Городище заволокла пепельная мгла; небо, набухшее мороком, тяжело и сумрачно лежало на крышах каменных домов, и лишь призрачно светились в поднебесье купола Крестовоздвиженского храма. Накануне Дня Казанской иконы Божией Матери было тепло и грязно – перед заутреней моросил дождь. Но старик помнил, что в его казачьей станице, давно уже сгинувшей, старики судачили: ежели на Казанскую небо плачет, вслед за дождём поспеет снег.

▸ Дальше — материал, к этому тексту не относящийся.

-- ==== Sys2Proof/Config.lean ====
section
/-! DEFINITION. What the spec leaves to the device: each is a constant without a body, so that
nothing can be proved of its value. Log entries 5 to 7 name them. -/

namespace Sys2Proof.Config

open Sys2Proof

/-- Which of two allowed values is taken: old or new (R224, R207, R233), by a fresh counter, a
register number and a lane. -/
opaque pick : Nat → Nat → Nat → Bool

/-- A 32-bit value the spec leaves undefined (R242), by a fresh counter, a register and a lane. -/
opaque freeWord : Nat → Nat → Nat → Word32

/-- A number the spec leaves open: a moment, an amount of traffic, a place. -/
opaque freeNat : Nat → Nat

/-- Which of several allowed values is taken, or how many events a unit counts, by a fresh counter and a place
(R207, R282, R408). -/
opaque choose : Nat → Nat → Nat

/-- How far, in values of the format, a special function's result lies from the internal value, by
operation, format, rounding mode, FZI, FZO and input (R363). -/
opaque specialPick : Nat → Fmt → Rnd → Bool → Bool → Word32 → Nat

/-- The set of speculation ways in which a 128-byte line is tracked, and the set of a tile translation
buffer in which an entry is held: the machine takes each modulo the number of sets (R116, R173). -/
opaque homeSet : Nat → Nat
opaque ttbSet : Nat → Nat → Nat

/-- The device stamp of every S7 (R72), and the stamp of the S5. -/
opaque stampS7 : BitVec 128
opaque stampS5 : BitVec 128

/-- SHA-512 of a byte string (R67, R72, R74, R75). -/
opaque sha512 : List Byte → BitVec 512

/-- The Ed25519 signature made with the device identity key (R43, R74). -/
opaque sign : List Byte → BitVec 512

/-- The public half of the device identity key (R43, R48). -/
opaque idKey : BitVec 256

/-- The keyed 24-bit code over bits [103:0] of a handle (R68). -/
opaque handleCheck : BitVec 104 → BitVec 24

/-- The steward image with which the device comes, and the security version that its fuses record (R41, R42). -/
opaque bootImage : List Byte
opaque fwSvn : Word64

/-- Does the check of R41 pass for an image: the signature over its SHA-512, by a key that the root key of the fuses
certifies? -/
opaque imageOk : List Byte → Bool

/-- The security version that an image carries (R42, R48). -/
opaque imageSvn : List Byte → Word64

/-- Herwen's certificate over the identity key (R45). -/
opaque certificate : List Byte

/-- Does a peer refuse an access to an address of its window (R113), by a fresh counter? -/
opaque peerRefuses : Nat → Nat → Bool

/-- The accelerator id of this device in its pod (R437). -/
opaque ownId : BitVec 10

end Sys2Proof.Config
end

Осеннюю грязь месили сотни сапог и полусапог, озабоченных и суетливых. Ногастая, похожая на болотную цаплю, долговязая девица прыгнула из парикмахерской, сослепу ткнулась в старика, испуганно шарахнулась и оторопела, заглянув в разверстую стылую могилу. Но тут же очнувшись, когтистыми пальцами манерно помахала возле брезгливо сморщенного носа и всунулась в тупорылую заморскую машину. Старик хотел вымолвить… доброе слово колыхнуло тёплым дыханием запавшие губы… но не успел и теперь виновато глядел вслед машине, обдавшей его вонючим жаром.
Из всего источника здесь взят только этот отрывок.